Patching and Passwords: Equifax Failures

Unless you live under a rock chances are you have heard about the May Equifax breach where hackers made off with Social Security numbers, names, and a dizzying amount of other details for some 145.5 million US consumers.  Their former CEO appeared before congress last week and blamed the massive data breach on "both human error and technology failures." 
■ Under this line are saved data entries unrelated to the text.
/-- The capability block of a function (Table 4.6). INFLIGHT of the manager, which has no quota, is a free value. -/
def State.capBlock (s : State) (f : Nat) : Bytes × State :=
  let q := (s.strand f).quota
  let (og0, ogn) := if f = 0 then s.mgrGroups else (q.ogBase, q.ogCount)
  let (free, s) := s.freeNum
  let infl := if f = 0 then free else q.inflight
  let a := s.spl.a
  let b := s.spl.b
  (leBytes 4 glbId ++ leBytes 4 glbStep ++ leBytes 8 glbCap0 ++ leBytes 4 s.mcs.tfw.toNat ++ leBytes 4 s.mcs.sfw.toNat ++
    leBytes 4 s.mcs.ver.toNat ++ leBytes 4 s.mcs.cver.toNat ++ leBytes 2 f ++ leBytes 2 (s.strand f).gen.toNat ++
    leBytes 2 (if f = 0 then 256 else q.maxRings) ++ leBytes 2 (vecLimit f) ++ leBytes 1 s.glb.mode.toNat ++
    leBytes 1 s.lcs.state.toNat ++
    leBytes 1 (b2n a.paired + 2 * b2n b.paired + 4 * b2n ((a.paired && a.ro) || (b.paired && b.ro))) ++ zeros 1 ++
    leBytes 2 og0 ++ leBytes 2 ogn ++ leBytes 4 infl ++ zeros 12, s)

/-- CAP_QUERY (R103). -/
def execCapQuery (job : Nat) (s : State) : Host.Outcome State Fault Refusal :=
  finish (match s.cmdJob job 0xF001 with
    | none => s
    | some x =>
      let (b, s) := s.capBlock x.fn
      s.done job b)

/-! ## Trace control (R114, R342, R447) -/

/-- TRACE_CTRL: enable, port, mirror ring and source mask; a half entry of a mirror that ends or changes its ring is not written; the port gives way to the enclosure inputs.
The bits the block does not list are ignored (log 133). -/
def execTraceCtrl (job : Nat) (s : State) : Host.Outcome State Fault Refusal :=
  finish (match s.cmdJob job 0xF501 with
    | none => s
    | some x =>
      let w := leAt x.block 0 8
      let mirror := bitOf w 2
      let ring := fld w 8 8
      let mask := fld w 32 32
      if 32 ≤ mask then s.doneErr job inputErr 4
      else if mirror && !(match s.ring? 0 ring with | some g => g.mirror && !g.destroying | none => false) then
        s.doneErr job inputErr 0x010D
      else
        let want := bitOf w 1
        let block := want && s.vigil.mfpEncl
        let s : State := { s with trc := { s.trc with
          enable := bitOf w 0, port := want && !block, blocked := block, mirror := mirror
          mirrorRing := if mirror then ring else s.trc.mirrorRing
          mirQ := if mirror && (!s.trc.mirror || ring = s.trc.mirrorRing) then s.trc.mirQ else []
          mask := BitVec.ofNat 32 mask } }
        if block then s.doneErr job conflictErr 0x0106 else s.done job [])

/-- MIRROR_ENTRY_TIMEOUT: 10 µs after its first record a mirror entry with no second is written, its second half zero (R343). -/
def execMirrorEntryTimeout (s : State) : Host.Outcome State Fault Refusal :=
  finish (match s.trc.mirQ with
    | [a] => ({ s with trc := { s.trc with mirQ := [] } } : State).mirrorEntry a [0, 0, 0, 0]
    | _ => s)

end Sys2Proof.Machine
end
The company's processes to patch software bugs and identify hackers both failed.  Equifax received a government notice, prior to the breach, that one of the software programs they employed had a vulnerability and needed to be patched.  This patch, or update, was not performed.  To make matters worse, the company did not catch the suspicious website traffic until July 29, a full two and a half months after the initial breach.  

In September, Equifax was hacked again.  This time the company's Argentina Operation was breached.  How did this happen again?  Simply put, a terrible password practice.  An online employee tool could be accessed by typing 'admin' as both a login and password. This gave access to thousands of South American employees' personal information.

Due to poor IT practices Equifax now faces dozens of legal claims, the loss of it's CEO, a federal investigation and loss of consumer confidence.  In this day and age, companies of all sizes are at risk for cyber crime.  In order to best protect your company and it's sensitive data, please be sure that you are installing the updates or patches as they become available and make sure that you are utilizing good password practices.